Die Reihenfolge verwirrte Ludger Reuber (SPD): „Erst sollen sich die Interessenten bewerben und bekommen dann die Kriterien – muss das nicht andersrum sein?“ Weiterhin wollte er wissen, wer das Exposée erarbeite – mit dem Rathauspersonal dürfte diese zusätzliche Aufgabe seiner Meinung nicht zu stemmen sein. Doch Baudezernent Markus Hohmann erklärte, das habe seine Richtigkeit: „Wir werden im Exposée Ziele formulieren, die sich grob ans Isek anlehnen, um potenziellen Investoren zu zeigen, wo unsere Schwerpunkte liegen.“ Erst mal solle grob vorgelegt werden, „um zu sehen, wie das auf dem Markt ankommt“.

Referenzen werden abgefragt, aber nicht bewertet

Das Exposée sei bereits in Arbeit und sei vom bestehenden Personal im Rathaus zu stemmen.
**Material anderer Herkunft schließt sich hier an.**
-- ==== Sys2Proof/Laws/State.lean ====
section
/-! SUPPORT. What each basic update of the state leaves alone, field by field, and what the links read
after one of them was changed. -/

namespace Sys2Proof.Machine

/-! ### send -/

@[simp] theorem State.send_sup (s : State) (o : Output) : (s.send o).sup = s.sup := rfl
@[simp] theorem State.send_links (s : State) (o : Output) : (s.send o).links = s.links := rfl
@[simp] theorem State.send_tally (s : State) (o : Output) : (s.send o).tally = s.tally := rfl
@[simp] theorem State.send_cat (s : State) (o : Output) : (s.send o).cat = s.cat := rfl
@[simp] theorem State.send_rst (s : State) (o : Output) : (s.send o).rst = s.rst := rfl
@[simp] theorem State.send_str (s : State) (o : Output) : (s.send o).str = s.str := rfl
@[simp] theorem State.send_off (s : State) (o : Output) : (s.send o).off = s.off := rfl
@[simp] theorem State.send_pat (s : State) (o : Output) : (s.send o).pat = s.pat := rfl
@[simp] theorem State.send_pending (s : State) (o : Output) : (s.send o).pending = s.pending := rfl

/-! ### modLink -/

@[simp] theorem State.modLink_sup (s : State) (l : Link) (f : LinkRec → LinkRec) : (s.modLink l f).sup = s.sup := rfl
@[simp] theorem State.modLink_tally (s : State) (l : Link) (f : LinkRec → LinkRec) : (s.modLink l f).tally = s.tally := rfl
@[simp] theorem State.modLink_cat (s : State) (l : Link) (f : LinkRec → LinkRec) : (s.modLink l f).cat = s.cat := rfl
@[simp] theorem State.modLink_rst (s : State) (l : Link) (f : LinkRec → LinkRec) : (s.modLink l f).rst = s.rst := rfl
@[simp] theorem State.modLink_str (s : State) (l : Link) (f : LinkRec → LinkRec) : (s.modLink l f).str = s.str := rfl
@[simp] theorem State.modLink_off (s : State) (l : Link) (f : LinkRec → LinkRec) : (s.modLink l f).off = s.off := rfl
@[simp] theorem State.modLink_pat (s : State) (l : Link) (f : LinkRec → LinkRec) : (s.modLink l f).pat = s.pat := rfl
@[simp] theorem State.modLink_pending (s : State) (l : Link) (f : LinkRec → LinkRec) : (s.modLink l f).pending = s.pending := rfl
@[simp] theorem State.modLink_sent (s : State) (l : Link) (f : LinkRec → LinkRec) : (s.modLink l f).sent = s.sent := rfl

/-! ### modSup -/

@[simp] theorem State.modSup_links (s : State) (f : Supervisor → Supervisor) : (s.modSup f).links = s.links := rfl
@[simp] theorem State.modSup_tally (s : State) (f : Supervisor → Supervisor) : (s.modSup f).tally = s.tally := rfl
@[simp] theorem State.modSup_cat (s : State) (f : Supervisor → Supervisor) : (s.modSup f).cat = s.cat := rfl
@[simp] theorem State.modSup_rst (s : State) (f : Supervisor → Supervisor) : (s.modSup f).rst = s.rst := rfl
@[simp] theorem State.modSup_str (s : State) (f : Supervisor → Supervisor) : (s.modSup f).str = s.str := rfl
@[simp] theorem State.modSup_off (s : State) (f : Supervisor → Supervisor) : (s.modSup f).off = s.off := rfl
@[simp] theorem State.modSup_pat (s : State) (f : Supervisor → Supervisor) : (s.modSup f).pat = s.pat := rfl
@[simp] theorem State.modSup_pending (s : State) (f : Supervisor → Supervisor) : (s.modSup f).pending = s.pending := rfl
@[simp] theorem State.modSup_sent (s : State) (f : Supervisor → Supervisor) : (s.modSup f).sent = s.sent := rfl
@[simp] theorem State.modSup_sup (s : State) (f : Supervisor → Supervisor) : (s.modSup f).sup = f s.sup := rfl

/-! ### modOff -/

@[simp] theorem State.modOff_sup (s : State) (f : Offsite → Offsite) : (s.modOff f).sup = s.sup := rfl
@[simp] theorem State.modOff_links (s : State) (f : Offsite → Offsite) : (s.modOff f).links = s.links := rfl
@[simp] theorem State.modOff_tally (s : State) (f : Offsite → Offsite) : (s.modOff f).tally = s.tally := rfl
@[simp] theorem State.modOff_cat (s : State) (f : Offsite → Offsite) : (s.modOff f).cat = s.cat := rfl
@[simp] theorem State.modOff_rst (s : State) (f : Offsite → Offsite) : (s.modOff f).rst = s.rst := rfl
@[simp] theorem State.modOff_str (s : State) (f : Offsite → Offsite) : (s.modOff f).str = s.str := rfl
@[simp] theorem State.modOff_pat (s : State) (f : Offsite → Offsite) : (s.modOff f).pat = s.pat := rfl
@[simp] theorem State.modOff_pending (s : State) (f : Offsite → Offsite) : (s.modOff f).pending = s.pending := rfl
@[simp] theorem State.modOff_sent (s : State) (f : Offsite → Offsite) : (s.modOff f).sent = s.sent := rfl
@[simp] theorem State.modOff_off (s : State) (f : Offsite → Offsite) : (s.modOff f).off = f s.off := rfl

/-! ### modPat -/

@[simp] theorem State.modPat_sup (s : State) (f : Patrol → Patrol) : (s.modPat f).sup = s.sup := rfl
@[simp] theorem State.modPat_links (s : State) (f : Patrol → Patrol) : (s.modPat f).links = s.links := rfl
@[simp] theorem State.modPat_tally (s : State) (f : Patrol → Patrol) : (s.modPat f).tally = s.tally := rfl
@[simp] theorem State.modPat_cat (s : State) (f : Patrol → Patrol) : (s.modPat f).cat = s.cat := rfl
@[simp] theorem State.modPat_rst (s : State) (f : Patrol → Patrol) : (s.modPat f).rst = s.rst := rfl
@[simp] theorem State.modPat_str (s : State) (f : Patrol → Patrol) : (s.modPat f).str = s.str := rfl
@[simp] theorem State.modPat_off (s : State) (f : Patrol → Patrol) : (s.modPat f).off = s.off := rfl
@[simp] theorem State.modPat_pending (s : State) (f : Patrol → Patrol) : (s.modPat f).pending = s.pending := rfl
@[simp] theorem State.modPat_sent (s : State) (f : Patrol → Patrol) : (s.modPat f).sent = s.sent := rfl
@[simp] theorem State.modPat_pat (s : State) (f : Patrol → Patrol) : (s.modPat f).pat = f s.pat := rfl

/-! ### modRst -/

@[simp] theorem State.modRst_sup (s : State) (f : RestoreEngine → RestoreEngine) : (s.modRst f).sup = s.sup := rfl
@[simp] theorem State.modRst_links (s : State) (f : RestoreEngine → RestoreEngine) : (s.modRst f).links = s.links := rfl
@[simp] theorem State.modRst_tally (s : State) (f : RestoreEngine → RestoreEngine) : (s.modRst f).tally = s.tally := rfl
@[simp] theorem State.modRst_cat (s : State) (f : RestoreEngine → RestoreEngine) : (s.modRst f).cat = s.cat := rfl
@[simp] theorem State.modRst_str (s : State) (f : RestoreEngine → RestoreEngine) : (s.modRst f).str = s.str := rfl
@[simp] theorem State.modRst_off (s : State) (f : RestoreEngine → RestoreEngine) : (s.modRst f).off = s.off := rfl
@[simp] theorem State.modRst_pat (s : State) (f : RestoreEngine → RestoreEngine) : (s.modRst f).pat = s.pat := rfl
@[simp] theorem State.modRst_pending (s : State) (f : RestoreEngine → RestoreEngine) : (s.modRst f).pending = s.pending := rfl
@[simp] theorem State.modRst_sent (s : State) (f : RestoreEngine → RestoreEngine) : (s.modRst f).sent = s.sent := rfl
@[simp] theorem State.modRst_rst (s : State) (f : RestoreEngine → RestoreEngine) : (s.modRst f).rst = f s.rst := rfl

/-! ### setPrin -/

@[simp] theorem State.setPrin_sup (s : State) (id : Nat) (p : Principal) : (s.setPrin id p).sup = s.sup := rfl
@[simp] theorem State.setPrin_links (s : State) (id : Nat) (p : Principal) : (s.setPrin id p).links = s.links := rfl
@[simp] theorem State.setPrin_cat (s : State) (id : Nat) (p : Principal) : (s.setPrin id p).cat = s.cat := rfl
@[simp] theorem State.setPrin_rst (s : State) (id : Nat) (p : Principal) : (s.setPrin id p).rst = s.rst := rfl
@[simp] theorem State.setPrin_str (s : State) (id : Nat) (p : Principal) : (s.setPrin id p).str = s.str := rfl
@[simp] theorem State.setPrin_off (s : State) (id : Nat) (p : Principal) : (s.setPrin id p).off = s.off := rfl
@[simp] theorem State.setPrin_pat (s : State) (id : Nat) (p : Principal) : (s.setPrin id p).pat = s.pat := rfl
@[simp] theorem State.setPrin_pending (s : State) (id : Nat) (p : Principal) : (s.setPrin id p).pending = s.pending := rfl
@[simp] theorem State.setPrin_sent (s : State) (id : Nat) (p : Principal) : (s.setPrin id p).sent = s.sent := rfl
@[simp] theorem State.setPrin_tally_cache (s : State) (id : Nat) (p : Principal) : (s.setPrin id p).tally.cache = s.tally.cache := rfl
@[simp] theorem State.setPrin_tally_castout (s : State) (id : Nat) (p : Principal) : (s.setPrin id p).tally.castout = s.tally.castout := rfl
@[simp] theorem State.setPrin_tally_postings (s : State) (id : Nat) (p : Principal) : (s.setPrin id p).tally.postings = s.tally.postings := rfl
@[simp] theorem State.setPrin_tally_grace (s : State) (id : Nat) (p : Principal) : (s.setPrin id p).tally.grace = s.tally.grace := rfl
@[simp] theorem State.setPrin_tally_note (s : State) (id : Nat) (p : Principal) : (s.setPrin id p).tally.note = s.tally.note := rfl
@[simp] theorem State.setPrin_tally_recounts (s : State) (id : Nat) (p : Principal) : (s.setPrin id p).tally.recounts = s.tally.recounts := rfl
@[simp] theorem State.setPrin_tally_ops (s : State) (id : Nat) (p : Principal) : (s.setPrin id p).tally.ops = s.tally.ops := rfl
@[simp] theorem State.setPrin_tally_writes (s : State) (id : Nat) (p : Principal) : (s.setPrin id p).tally.writes = s.tally.writes := rfl
@[simp] theorem State.setPrin_tally_flushing (s : State) (id : Nat) (p : Principal) : (s.setPrin id p).tally.flushing = s.tally.flushing := rfl
@[simp] theorem State.setPrin_tally_modeReply (s : State) (id : Nat) (p : Principal) : (s.setPrin id p).tally.modeReply = s.tally.modeReply := rfl
@[simp] theorem State.setPrin_tally_nextOp (s : State) (id : Nat) (p : Principal) : (s.setPrin id p).tally.nextOp = s.tally.nextOp := rfl
@[simp] theorem State.setPrin_tally_nextPosting (s : State) (id : Nat) (p : Principal) : (s.setPrin id p).tally.nextPosting = s.tally.nextPosting := rfl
Bürgermeister Clemens ergänzte: „Wir werden nach den Sommerferien mit dem Exposée an die Öffentlichkeit gehen und dann eine Vorauswahl treffen.“ Wolfgang Solbach (CDU) bat darum, die Anforderung von Referenzen für ähnliche Projekte aus den Anforderungen herauszustreichen: Sonst hätten junge, neue Ideen ja keine Chance.
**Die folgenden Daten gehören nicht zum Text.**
theorem tallyKept_leaveItem {s : State} (n : Nat) (hb : s.tally = ta) : (State.leaveItem s n).tally = ta := by
  unfold State.leaveItem
  repeat' first
    | with_reducible assumption
    | with_reducible apply tallyKept_freeAllOf
    | with_reducible apply tallyKept_leavePlaces
    | with_reducible apply tallyKept_withdrawAsk
    | with_reducible apply tallyKept_modPat

theorem tallyKept_addFold {s : State} (w : WorkItem) (hb : s.tally = ta) : (State.addFold s w).tally = ta := by
  unfold State.addFold
  repeat' first
    | with_reducible assumption
    | with_reducible apply tallyKept_modPat

theorem tallyKept_issueItem {s : State} (w : WorkItem) (hb : s.tally = ta) : (State.issueItem s w).tally = ta := by
  unfold State.issueItem
  repeat' first
    | with_reducible assumption
    | with_reducible apply tallyKept_askSlots
    | with_reducible apply tallyKept_modItem

theorem tallyKept_loseItem {s : State} (w : WorkItem) (hb : s.tally = ta) : (State.loseItem s w).tally = ta := by
  unfold State.loseItem
  try dsimp only
  repeat' first
    | with_reducible assumption
    | with_reducible apply tallyKept_leaveItem
    | split
    | with_reducible apply tallyKept_modPat
    | (simp only [tallyKept_mk]; with_reducible assumption)

theorem tallyKept_decideItem {s : State} (n : Nat) (hb : s.tally = ta) : (State.decideItem s n).tally = ta := by
  unfold State.decideItem
  try dsimp only
  repeat' first
    | with_reducible assumption
    | with_reducible apply tallyKept_addFold
    | with_reducible apply tallyKept_busy
    | with_reducible apply tallyKept_issueItem
    | with_reducible apply tallyKept_leaveItem
    | with_reducible apply tallyKept_loseItem
    | split
    | with_reducible apply tallyKept_modItem
    | (simp only [tallyKept_mk]; with_reducible assumption)

theorem tallyKept_modChunk {s : State} (n idx : Nat) (f : RepairChunk → RepairChunk) (hb : s.tally = ta) : (State.modChunk s n idx f).tally = ta := by
  unfold State.modChunk
  repeat' first
    | with_reducible assumption
    | with_reducible apply tallyKept_modRepair

theorem tallyKept_leaveRepairPlaces {s : State} (n : Nat) (hb : s.tally = ta) : (State.leaveRepairPlaces s n).tally = ta := by
  unfold State.leaveRepairPlaces
  try dsimp only
  repeat' first
    | with_reducible assumption
    | with_reducible apply tallyKept_leavePlaces
    | split
    | with_reducible refine tallyKept_foldl _ _ (fun _ _ _ => ?_) ?_
    | (simp only [tallyKept_mk]; with_reducible assumption)

theorem tallyKept_chunkOffsite {s : State} (n idx : Nat) (hb : s.tally = ta) : (State.chunkOffsite s n idx).tally = ta := by
  unfold State.chunkOffsite
  try dsimp only
  repeat' first
    | with_reducible assumption
    | with_reducible apply tallyKept_askRoom
    | with_reducible apply tallyKept_leavePlaces
    | with_reducible apply tallyKept_modChunk
    | with_reducible apply tallyKept_progress
    | split
    | (simp only [tallyKept_mk]; with_reducible assumption)

theorem tallyKept_startChunk {s : State} (n : Nat) (idx : Nat) (hb : s.tally = ta) : (State.startChunk s n idx).tally = ta := by
  unfold State.startChunk
  repeat' first
    | with_reducible assumption
    | with_reducible apply tallyKept_chunkOffsite
    | split

theorem tallyKept_loseRepair {s : State} (n : Nat) (hb : s.tally = ta) : (State.loseRepair s n).tally = ta := by
  unfold State.loseRepair
  try dsimp only
  repeat' first
    | with_reducible assumption
    | with_reducible apply tallyKept_freeHolder
    | with_reducible apply tallyKept_leaveRepairPlaces
    | with_reducible apply tallyKept_setRepair
    | with_reducible apply tallyKept_withdrawFetch
    | split
    | with_reducible apply tallyKept_modRepair
    | (simp only [tallyKept_mk]; with_reducible assumption)

theorem tallyKept_startWhole {s : State} (n : Nat) (hb : s.tally = ta) : (State.startWhole s n).tally = ta := by
  unfold State.startWhole
  try dsimp only
  repeat' first
    | with_reducible assumption
    | with_reducible apply tallyKept_askRoom
    | with_reducible apply tallyKept_freeHolder
    | with_reducible apply tallyKept_leaveRepairPlaces
    | with_reducible apply tallyKept_loseRepair
    | with_reducible apply tallyKept_progress
    | with_reducible apply tallyKept_withdrawFetch
    | split
    | with_reducible apply tallyKept_modRepair
    | (simp only [tallyKept_mk]; with_reducible assumption)

theorem tallyKept_openRepair {s : State} (n : Nat) (q : RepairReq) (hb : s.tally = ta) : (State.openRepair s n q).tally = ta := by
  unfold State.openRepair
  repeat' first
    | with_reducible assumption
    | with_reducible apply tallyKept_setRepair
    | with_reducible apply tallyKept_startChunk
    | with_reducible apply tallyKept_startWhole
    | split
    | with_reducible refine tallyKept_foldl _ _ (fun _ _ _ => ?_) ?_
    | with_reducible apply tallyKept_modPat

theorem tallyKept_openWaiting {s : State} (n : Nat) (q : List RepairReq) (h : s.tally = ta) :
    (State.openWaiting n q s).tally = ta := by
  induction q generalizing s with
  | nil => exact h
  | cons x t ih =>
    unfold State.openWaiting
    split
    · exact tallyKept_openRepair _ _ (tallyKept_modPat _ h)
    · exact ih h

theorem tallyKept_closeRepair {s : State} (n : Nat) (hb : s.tally = ta) : (State.closeRepair s n).tally = ta := by
  unfold State.closeRepair
  try dsimp only
  repeat' first
    | with_reducible assumption
    | with_reducible apply tallyKept_freeAllOf
    | with_reducible apply tallyKept_leaveRepairPlaces
    | with_reducible apply tallyKept_openWaiting
    | split
    | with_reducible apply tallyKept_modPat
    | (simp only [tallyKept_mk]; with_reducible assumption)

theorem tallyKept_endRepair {s : State} (n : Nat) (r : Repair) (hb : s.tally = ta) : (State.endRepair s n r).tally = ta := by
  unfold State.endRepair
  repeat' first
    | with_reducible assumption
    | with_reducible apply tallyKept_closeRepair
    | with_reducible apply tallyKept_raise
    | with_reducible apply tallyKept_setRepair
    | with_reducible apply tallyKept_setVerified
    | split

theorem tallyKept_checkRepair {s : State} (n : Nat) (hb : s.tally = ta) : (State.checkRepair s n).tally = ta := by
  unfold State.checkRepair
  repeat' first
    | with_reducible assumption
    | with_reducible apply tallyKept_closeRepair
    | with_reducible apply tallyKept_endRepair
    | with_reducible apply tallyKept_startWhole
    | split

theorem tallyKept_abandonRepair {s : State} (n : Nat) (hb : s.tally = ta) : (State.abandonRepair s n).tally = ta := by
  unfold State.abandonRepair
  try dsimp only
  repeat' first
    | with_reducible assumption
    | with_reducible apply tallyKept_freeHolder
    | with_reducible apply tallyKept_leaveRepairPlaces
    | with_reducible apply tallyKept_withdrawFetch
    | split
    | with_reducible apply tallyKept_modRepair
    | (simp only [tallyKept_mk]; with_reducible assumption)

theorem tallyKept_abandonIf {s : State} (p : Repair → Bool) (hb : s.tally = ta) : (State.abandonIf s p).tally = ta := by
  unfold State.abandonIf
  repeat' first
    | with_reducible assumption
    | with_reducible apply tallyKept_abandonRepair
    | with_reducible refine tallyKept_foldl _ _ (fun _ _ _ => ?_) ?_

theorem tallyKept_addChunks {s : State} (n : Nat) (r : Repair) (q : RepairReq) (hb : s.tally = ta) : (State.addChunks s n r q).tally = ta := by
  unfold State.addChunks
  try dsimp only
  repeat' first
    | with_reducible assumption
    | with_reducible apply tallyKept_leaveRepairPlaces
    | with_reducible apply tallyKept_startChunk
    | split
    | with_reducible refine tallyKept_foldl _ _ (fun _ _ _ => ?_) ?_
    | with_reducible apply tallyKept_modRepair

theorem tallyKept_requestRepair {s : State} (q : RepairReq) (hb : s.tally = ta) : (State.requestRepair s q).tally = ta := by
  unfold State.requestRepair
  try dsimp only
  repeat' first
    | with_reducible assumption
    | with_reducible apply tallyKept_addChunks
    | with_reducible apply tallyKept_checkRepair
    | with_reducible apply tallyKept_openRepair
    | with_reducible apply tallyKept_setRepair
    | with_reducible apply tallyKept_shipLost
    | split
    | with_reducible apply tallyKept_modPat

theorem tallyKept_repairFetched {s : State} (n idx : Nat) (a : ChunkAnswer) (hb : s.tally = ta) : (State.repairFetched s n idx a).tally = ta := by
  unfold State.repairFetched
  try dsimp only
  repeat' first
    | with_reducible assumption
    | with_reducible apply tallyKept_askRoom
    | with_reducible apply tallyKept_leavePlaces
    | with_reducible apply tallyKept_loseRepair
    | with_reducible apply tallyKept_modChunk
    | with_reducible apply tallyKept_progress
    | split
    | (simp only [tallyKept_mk]; with_reducible assumption)

theorem tallyKept_fixEnded {s : State} (n idx : Nat) (ok : Bool) (hb : s.tally = ta) : (State.fixEnded s n idx ok).tally = ta := by
  unfold State.fixEnded
  repeat' first
    | with_reducible assumption
    | with_reducible apply tallyKept_checkRepair
    | with_reducible apply tallyKept_chunkOffsite
    | with_reducible apply tallyKept_freeAllOf
    | with_reducible apply tallyKept_loseRepair
    | with_reducible apply tallyKept_modChunk
    | split
    | with_reducible apply tallyKept_modRepair
    | with_reducible apply tallyKept_freeSlotsIf

theorem tallyKept_verifyEnded {s : State} (n : Nat) (cause : PullCause) (hb : s.tally = ta) : (State.verifyEnded s n cause).tally = ta := by
  unfold State.verifyEnded
  try dsimp only
  repeat' first
    | with_reducible assumption
    | with_reducible apply tallyKept_freeAllOf
    | with_reducible apply tallyKept_leaveItem
    | with_reducible apply tallyKept_requestRepair
    | with_reducible apply tallyKept_setRepair
    | with_reducible apply tallyKept_setVerified
    | split
    | with_reducible apply tallyKept_modItem

theorem tallyKept_checkFold {s : State} (f : Fold) (hb : s.tally = ta) : (State.checkFold s f).tally = ta := by
  unfold State.checkFold
  repeat' first
    | with_reducible assumption
    | with_reducible apply tallyKept_setVerified
    | split
    | with_reducible apply tallyKept_modPat

theorem tallyKept_endClearing {s : State} (hb : s.tally = ta) : (State.endClearing s).tally = ta := by
  unfold State.endClearing
  repeat' first
    | with_reducible assumption
    | with_reducible apply tallyKept_leaveItem
    | split
    | with_reducible refine tallyKept_foldl _ _ (fun _ _ _ => ?_) ?_
    | with_reducible apply tallyKept_modPat

theorem tallyKept_checkRepairs {s : State} (hb : s.tally = ta) : (State.checkRepairs s).tally = ta := by
  unfold State.checkRepairs
  try dsimp only
  repeat' first
    | with_reducible assumption
    | with_reducible apply tallyKept_checkRepair
    | split
    | with_reducible refine tallyKept_foldl _ _ (fun _ _ _ => ?_) ?_
    | with_reducible refine tallyKept_iter _ _ (fun _ _ => ?_) ?_
    | (simp only [tallyKept_mk]; with_reducible assumption)

theorem tallyKept_settlePatrol {s : State} (hb : s.tally = ta) : (State.settlePatrol s).tally = ta := by
  unfold State.settlePatrol
  try dsimp only
  repeat' first
    | with_reducible assumption
    | with_reducible apply tallyKept_abandonIf
    | with_reducible apply tallyKept_checkFold
    | with_reducible apply tallyKept_checkRepairs
    | with_reducible apply tallyKept_decideItem
    | with_reducible apply tallyKept_endClearing
    | split
    | with_reducible refine tallyKept_foldl _ _ (fun _ _ _ => ?_) ?_
    | (simp only [tallyKept_mk]; with_reducible assumption)

theorem tallyKept_settle {s : State} (hb : s.tally = ta) : (State.settle s).tally = ta := by
  unfold State.settle
  repeat' first
    | with_reducible assumption
    | with_reducible apply tallyKept_settleLink
    | with_reducible apply tallyKept_settlePatrol

theorem tallyKept_applyWindow {s : State} (hb : s.tally = ta) : (State.applyWindow s).tally = ta := by
  unfold State.applyWindow
  repeat' first
    | with_reducible assumption
    | with_reducible apply tallyKept_modSup

theorem tallyKept_applyPending {s : State} (hb : s.tally = ta) : (State.applyPending s).tally = ta := by
  unfold State.applyPending
  repeat' first
    | with_reducible assumption
    | with_reducible apply tallyKept_applyWindow
    | with_reducible apply tallyKept_modSup

theorem tallyKept_reckonClose {s : State} (hb : s.tally = ta) : (State.reckonClose s).tally = ta := by
  unfold State.reckonClose
  repeat' first
    | with_reducible assumption
    | with_reducible apply tallyKept_modOff

theorem tallyKept_openWindow {s : State} (hb : s.tally = ta) : (State.openWindow s).tally = ta := by
  unfold State.openWindow
  repeat' first
    | with_reducible assumption
    | with_reducible apply tallyKept_applyPending
    | with_reducible apply tallyKept_askOpening
    | with_reducible apply tallyKept_openDue
    | with_reducible apply tallyKept_reckonClose
    | with_reducible refine tallyKept_foldl _ _ (fun _ _ _ => ?_) ?_
    | with_reducible apply tallyKept_modOff

theorem tallyKept_evaluateOpen {s : State} (hb : s.tally = ta) : (State.evaluateOpen s).tally = ta := by
  unfold State.evaluateOpen
  repeat' first
    | with_reducible assumption
    | with_reducible apply tallyKept_openWindow
    | split

theorem tallyKept_tryEndNight {s : State} (hb : s.tally = ta) : (State.tryEndNight s).tally = ta := by
  unfold State.tryEndNight
  repeat' first
    | with_reducible assumption
    | with_reducible apply tallyKept_applyWindow
    | with_reducible apply tallyKept_dropShipPins
    | with_reducible apply tallyKept_evaluateOpen
    | with_reducible apply tallyKept_raise
    | split
    | with_reducible refine tallyKept_foldl _ _ (fun _ _ _ => ?_) ?_
    | with_reducible apply tallyKept_modOff
    | with_reducible apply tallyKept_modPat

theorem tallyKept_closeWindow {s : State} (hb : s.tally = ta) : (State.closeWindow s).tally = ta := by
  unfold State.closeWindow
  try dsimp only
  repeat' first
    | with_reducible assumption
    | with_reducible apply tallyKept_cancelRuns
    | with_reducible apply tallyKept_closeDue
    | with_reducible apply tallyKept_freeFullShip
    | with_reducible apply tallyKept_tryEndNight
    | split
    | with_reducible refine tallyKept_foldl _ _ (fun _ _ _ => ?_) ?_
    | with_reducible apply tallyKept_modOff
    | (simp only [tallyKept_mk]; with_reducible assumption)

theorem tallyKept_evaluateWindow {s : State} (hb : s.tally = ta) : (State.evaluateWindow s).tally = ta := by
  unfold State.evaluateWindow
  repeat' first
    | with_reducible assumption
    | with_reducible apply tallyKept_closeWindow
    | with_reducible apply tallyKept_evaluateOpen
    | split

theorem tallyKept_joinPlan {s : State} (vol t : Nat) (hb : s.tally = ta) : (State.joinPlan s vol t).tally = ta := by
  unfold State.joinPlan
  repeat' first
    | with_reducible assumption
    | with_reducible apply tallyKept_takePin
    | split
    | with_reducible apply tallyKept_modOff
    | with_reducible apply tallyKept_modVolume

theorem tallyKept_reportMissed {s : State} (vol : Nat) (hb : s.tally = ta) : (State.reportMissed s vol).tally = ta := by
  unfold State.reportMissed
  repeat' first
    | with_reducible assumption
    | split
    | with_reducible apply tallyKept_modOff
Clemens willigte ein: Die Interessenten würden dann nur auf ihre wirtschaftliche Leistungsfähigkeit geprüft, „wir werden Referenzen abfragen, aber nicht bewerten, das erfolgt dann hier im Ausschuss“. Sven Scharz (SPD) hatte einen andreren Kritikpunkt: „Wenn wir uns an das Isek nur anlehnen, heißt dann aber, jegliche Förderung ist dahin?“ Das muss laut Clemens „noch geklärt werden“. Aber in der Tat müsse eigentlich ein solches Isek vorhanden sein. Das Vorgehen sei aber vom Rat am 19. Mai so beschlossen worden.

Der Hauptausschuss stimmte diesem Vorgehen bei Enthaltung von SPD und Grünen zu. Das abschließende Votum hat der Rat am 23. Juni zu fällen.